-- ==== Sys2Proof/Machine/Clocks.lean ====
section
/-! DEFINITION. The reference inputs, the span counter and its boundaries, the thermal trip and a core's return
(01 R18, R30, R31, 02 R36, R51 to R56, 05 R177, 07 R252, 09 R299, R301, 13 R419, R422, 15 R471, 16 R496, 18 R538 to R541). -/

namespace Sys2Proof.Machine

open Sys2Proof

/-! ### The reference inputs (R30, R31) -/

/-- The counter stops: unaligned, and what waited for a boundary takes effect (R31). -/
def State.stopCounter (s : State) : State :=
  if s.clock.running then
    { s with clock := { s.clock with
        running := false, align := 0, startPending := none, mark := none, wasLost := false, marking := false, offsets := [], departures := [],
        slackNow := [] } }.applyNow
  else s

/-- Report a lost reference input. -/
def State.refFault (s : State) (b : Bool) : State := if s.awake then s.fault 0x01 0 0 St.ok (b2n b) 2 else s

/-- Both inputs are invalid: every link is fenced and the counter stops. -/
def State.bothLost (s : State) : State :=
  if s.awake then ((List.range 24).foldl (fun s n => s.fenceLink n 6 false) s).stopCounter else s.stopCounter

/-- REFCLK_LOST (R30, R554): REFCLK_A, or with `b` REFCLK_B, becomes invalid. -/
def execRefclkLost (b : Bool) (s : State) : Out :=
  .next (
    if !(if b then s.clock.refB else s.clock.refA) then s
    else
      let s := s.refFault b
      let s := { s with clock :=
        if b then { s.clock with refB := false, onB := false }
        else { s.clock with refA := false, onB := s.clock.refB } }
      if s.clock.refA || s.clock.refB then s else s.bothLost)

/-- REFCLK_BOTH_LOST (R31). -/
def execRefclkBothLost (s : State) : Out :=
  .next (
    let s := if s.clock.refA then s.refFault false else s
    let s := if s.clock.refB then s.refFault true else s
    { s with clock := { s.clock with refA := false, refB := false, onB := false } }.bothLost)

/-- REFCLK_RESTORED (R30, R31, R36): a stopped counter starts again from 0, unaligned; after a thermal trip it stays stopped
until power has been removed (R471). -/
def execRefclkRestored (b : Bool) (s : State) : Out :=
  .next (
    let c := if b then { s.clock with refB := true } else { s.clock with refA := true }
    let s := { s with clock := { c with onB := !c.refA && c.refB } }
    if !s.clock.running ∧ s.awake ∧ !s.boot.thermtrip then
      { s with clock := { s.clock with running := true, span := 0, slot := 0, align := 0 } }
    else s)

/-! ### The thermal trip (R471) -/

/-- THERMAL_TRIP: a sensor reads its trip limit or more, in 1/16 °C. -/
def execThermalTrip (sensor : Fin 112) (reading : Int) (s : State) : Out :=
  .next (
    let trips := match tripAt sensor.val with
      | some l => decide (l ≤ reading)
      | none => false
    if !s.boot.pd00 ∨ s.boot.thermtrip ∨ !trips then s
    else
      let span := s.stampSpan
      let s := { s with boot := { s.boot with thermtrip := true } }.emit (.pin "THERMTRIP_N" false)
      let s := ((List.range 24).foldl (fun s n => s.darkLink n false) s).stopCounter
      (s.writeNv 0x7040 7 (sensor.val + put (ofSigned 16 reading) 31 16 + put span 95 32)).1)

/-! ### Slot boundaries (R116, R214, R529) -/

/-- The colour-marker buckets fill by an equal part of CIR and PIR and stay within CBS and PBS. -/
def State.fillBuckets (s : State) : State :=
  let n := s.slots
  { s with xbar := { s.xbar with buckets := s.xbar.buckets.map fun (e : Nat × Nat × Nat) =>
    let r (k : Nat) : Nat := s.reg (0x3100 + e.1) k
    (e.1, (min (e.2.1 + r 1) (r 3 * n), min (e.2.2 + r 2) (r 4 * n))) } }

/-- What every slot boundary does: occupancies are counted for the slot that ends, buckets fill, settings take effect. -/
def State.slotEdge (s : State) : State := ((s.countThresholds s.slotLen).fillBuckets).slotSettings

/-- SLOT_BOUNDARY (R36, R116, R214): a boundary inside the span. -/
def execSlotBoundary (s : State) : Out :=
  .next (
    if s.clock.running ∧ s.clock.slot + 1 < s.slots then
      let s := s.slotEdge
      { s with clock := { s.clock with slot := s.clock.slot + 1 } }
    else s)

/-! ### What a span that ends has carried (R294, R314, R536, R541) -/

/-- SAMPLE records of n positions from a grain counter on, one where the counter is a multiple of 2^SAMPLE_LOG2. -/
def State.sampleSpan (s : State) (p : Nat) (tx : Bool) (pat : List Nat) (c0 n : Nat) : State :=
  let k := 2 ^ s.reg 0x8300 2
  let first := ceilDiv c0 k * k
  ((List.range (n / k + 1)).map fun i => first + i * k).foldl (fun s (c : Nat) =>
    if c < c0 + n then
      let i := c - c0
      s.traceAt s.clock.span (8 * (i / pat.length) + pat.getD (i % pat.length) 0) 0 (if tx then 1 else 2) p none
        (s.link (linkOf p)).peerEp c
    else s) s

/-- Positions of one direction of a port over the span that ends: the grain counter, the idle tallies and the samples. -/
def State.countDirection (s : State) (p : Nat) (tx : Bool) : State :=
  let x := s.port p
  if !holdsKeys (if tx then x.state else x.rx) then s
  else
    let phase := if tx then 0 else ((tget s.clock.offsets (linkOf p) 0) % 8).toNat
    let pat := framePattern (s.isHalf p) (if tx then x.lostTx.isSome else x.lostRx.isSome) phase
    let n := s.spanLen / 8 * pat.length
    let idle := n - (if tx then x.txSpan else x.rxSpan)
    let s := s.sampleSpan p tx pat (if tx then x.txCount else x.rxCount) n
    let s := s.portTally p (if tx then 16 else 17) idle
    let s := if tx then s.light (linkOf p) 2 idle else s
    s.modPort p fun x => if tx then { x with txCount := x.txCount + n, txSpan := 0 } else { x with rxCount := x.rxCount + n, rxSpan := 0 }

/-- Both directions of every port. -/
def State.countPositions (s : State) : State :=
  (List.range 48).foldl (fun s p => (s.countDirection p true).countDirection p false) s

/-! ### The end and the beginning of a span -/

/-- The scramblers of a link's data lanes run on for a span: each lane carries 296 coded bits in a grain time (R291, R293). -/
def State.runScramblers (s : State) : State :=
  let on (t : Tab Nat) : Tab Nat := t.map fun e => (e.1, scramblerAfter e.2 (296 * s.spanLen))
  { s with links := s.links.map fun e => (e.1, { e.2 with scramTx := on e.2.scramTx, scramRx := on e.2.scramRx }) }

/-- The minimum slack of the span that has just closed (R18).  DESIGN CHOICE (log 169): a quarter whose gates passed no grain
in the span shows 32. -/
def State.closeSlack (s : State) : State :=
  let s' := (List.range 4).foldl (fun (t : State) q => t.setReg 0x4030 (1 + q) (tget s.clock.slackNow q 32)) s
  { s' with clock := { s'.clock with slackNow := [] } }

/-- A leaf's MISMATCH_NOTE of the span that ends, to the anchor (R177). -/
def State.sendNotes (s : State) : State :=
  (List.range 32).foldl (fun s k =>
    let c := s.ctx k
    if c.state = 0 ∨ c.noted.isEmpty then s
    else
      let s := s.modCtx k fun c => { c with noted := [] }
      s.tell (c.roster.devices.getD 0 (0x3FFF, 0)).1 (dPart c.desc) 1 0x27
        (ctxBody c.desc ++ natLe 2 c.noted.length ++ c.noted.flatMap (natLe 2))) s

/-- LOWERED_SPANS 7000:09. -/
def State.countLowered (s : State) : State :=
  let s := if s.power.lowered then s.addReg 0x7000 9 64 1 else s
  ({ s with power := { s.power with lowered := false } }).noteLowered

/-- The end of a span (R18, R177, R496, R517, Table 16.7). -/
def State.endSpan (s : State) : State :=
  let s := (s.countPositions.runScramblers.closeSlack.sendNotes.sendDigests).countLowered
  { s with
    faults := { s.faults with bucket := min 500000000 (s.faults.bucket + 3 * s.spanLen) },
    exc := { s.exc with wait := s.exc.wait - 1 } }

/-- The counter on the edge: the master's ALIGN_START value, or one more (R36, R52). -/
def State.countSpan (s : State) : State :=
  match s.clock.startPending with
  | some v => { s with clock := { s.clock with startPending := none } }.becomeAligned v
  | none => { s with clock := { s.clock with span := s.clock.span + 1, slot := 0 } }

/-- Span markers on every link that runs: with ALIGNED 1 while ALIGN_STATE is 2, with ALIGNED 0 while a device that
has been aligned is not (R52, R53, R56, R299, log 163). -/
def State.sendMarkers (s : State) : State :=
  if s.clock.align = 2 ∨ s.clock.align = 3 ∨ s.clock.marking then
    (List.range 24).foldl (fun s n =>
      if (s.portsOf n).any s.sendsCredit then s.token (2 * n) "SpanMarker" (put (b2n (s.clock.align == 2)) 71 71 + put s.clock.span 63 0) else s) s
  else s

/-- At least once per span a credit token for every open channel (R301). -/
def State.sendCredits (s : State) : State :=
  (List.range 48).foldl (fun s p =>
    if s.sendsCredit p then
      creditVcs.foldl (fun s vc => s.token p "Credit" (creditFields (b2n (s.isHalf p && p % 2 == 1)) vc (tget (s.port p).freedHere vc 0))) s
    else s) s

/-- Trace of the instances that begin with the span (Table 18.9). -/
def State.traceStarts (s : State) : State :=
  (s.board.ctxs.filter fun e => e.2.state == 2 && dFirst e.2.desc == s.clock.span).foldl (fun s (e : Nat × Context) =>
    let d := e.2.desc
    s.trace 1 3 0x3F (some (dPart d)) e.1 (put (dFirst d) 63 0 + put (dOperator d) 95 64 + put (dLayer d) 111 96)) s

/-- The beginning of a span: on lane C the marker, then the urgent NACKs, then credits (R299). -/
def State.beginSpan (s : State) : State :=
  let s := s.countSpan.spanSettings.sendMarkers
  let s := ({ s with ep := s.ep.stopInsts s.clock.span }).repeatLacks .internal
  s.sendCredits.traceStarts.sendBeat.mirrorJournal

/-- The credit tokens that an accelerator's end-point sends in each span, on each side that runs (R258, R301). -/
def State.faetteCredits (s : State) : State :=
  s.faette.sideUp.foldl (fun s k =>
    creditVcs.foldl (fun s vc => s.putToken (64 + k) "Credit" (creditFields 0 vc (tget s.faette.freedHere (8 * k + vc) 0))) s) s

/-- At the named boundaries the sides of an accelerator's end-point go on without their lost lanes (R313). -/
def EndPoint.switchLanes (e : EndPoint) : EndPoint :=
  let now := e.laneTx.filter fun x => decide (x.2.span ≤ e.span)
  { e with laneTx := e.laneTx.filter fun x => decide (e.span < x.2.span),
           lostTx := now.foldl (fun t x => tset t x.1 x.2.what) e.lostTx }

/-- The accelerator's end-point counts its own spans, of the same length (R232). -/
def State.faetteSpan (s : State) : State :=
  (({ s with faette := ({ s.faette with span := s.faette.span + 1 }.stopInsts (s.faette.span + 1)).switchLanes }).repeatLacks
    .faette).faetteCredits

/-- SPAN_BOUNDARY (R36, R52, R103, R188, R299, R301, R529, R531). -/
def execSpanBoundary (s : State) : Out :=
  .next (if s.clock.running then (s.endSpan.slotEdge.beginSpan).faetteSpan else s.faetteSpan)

/-- EP_SCHEDULE_ACTIVATION (R252). -/
def execEpScheduleActivation (w : EpSel) (s : State) : Out := .next (s.epActivate w)

/-! ### A core comes back (R419, R422, R449, R540) -/

/-- Events that waited for core T are folded. -/
def State.foldWaiting (s : State) : State :=
  let l := s.faults.waiting
  let s := { s with faults := { s.faults with waiting := [] } }
  l.foldl (fun s f => s.foldNow (s.resumeEvent f)) s

/-- Completion records that core A owes are sent and written to 5050. -/
def State.giveOwed (s : State) : State :=
  let l := s.board.owed
  let s := { s with board := { s.board with owed := [] } }
  l.foldl (fun s (o : Owed) => s.giveNow o.desc o.record o.status o.endSpan o.ring) s

/-- CORE_READY. -/
def execCoreReady (k : Fin 6) (s : State) : Out :=
  .next (
    if (s.core k.val).state ≠ 2 then s
    else
      let s := { s with boot := { s.boot with cores := tset s.boot.cores k.val { s.core k.val with state := 1 } } }
      if k.val = 2 then s.resumeKeys else if k.val = 3 then s.giveOwed else if k.val = 4 then s.foldWaiting else s)

end Sys2Proof.Machine
end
--*--
What to do: Write down again, exactly as given, only the lines above that fall from the line with "(01 R18, R30, R31, 02" to the line with "reference input. -/", inclusive.

Problem solution:
(01 R18, R30, R31, 02 R36, R51 to R56, 05 R177, 07 R252, 09 R299, R301, 13 R419, R422, 15 R471, 16 R496, 18 R538 to R541). -/

namespace Sys2Proof.Machine

open Sys2Proof

/-! ### The reference inputs (R30, R31) -/

/-- The counter stops: unaligned, and what waited for a boundary takes effect (R31). -/
def State.stopCounter (s : State) : State :=
  if s.clock.running then
    { s with clock := { s.clock with
        running := false, align := 0, startPending := none, mark := none, wasLost := false, marking := false, offsets := [], departures := [],
        slackNow := [] } }.applyNow
  else s

/-- Report a lost reference input. -/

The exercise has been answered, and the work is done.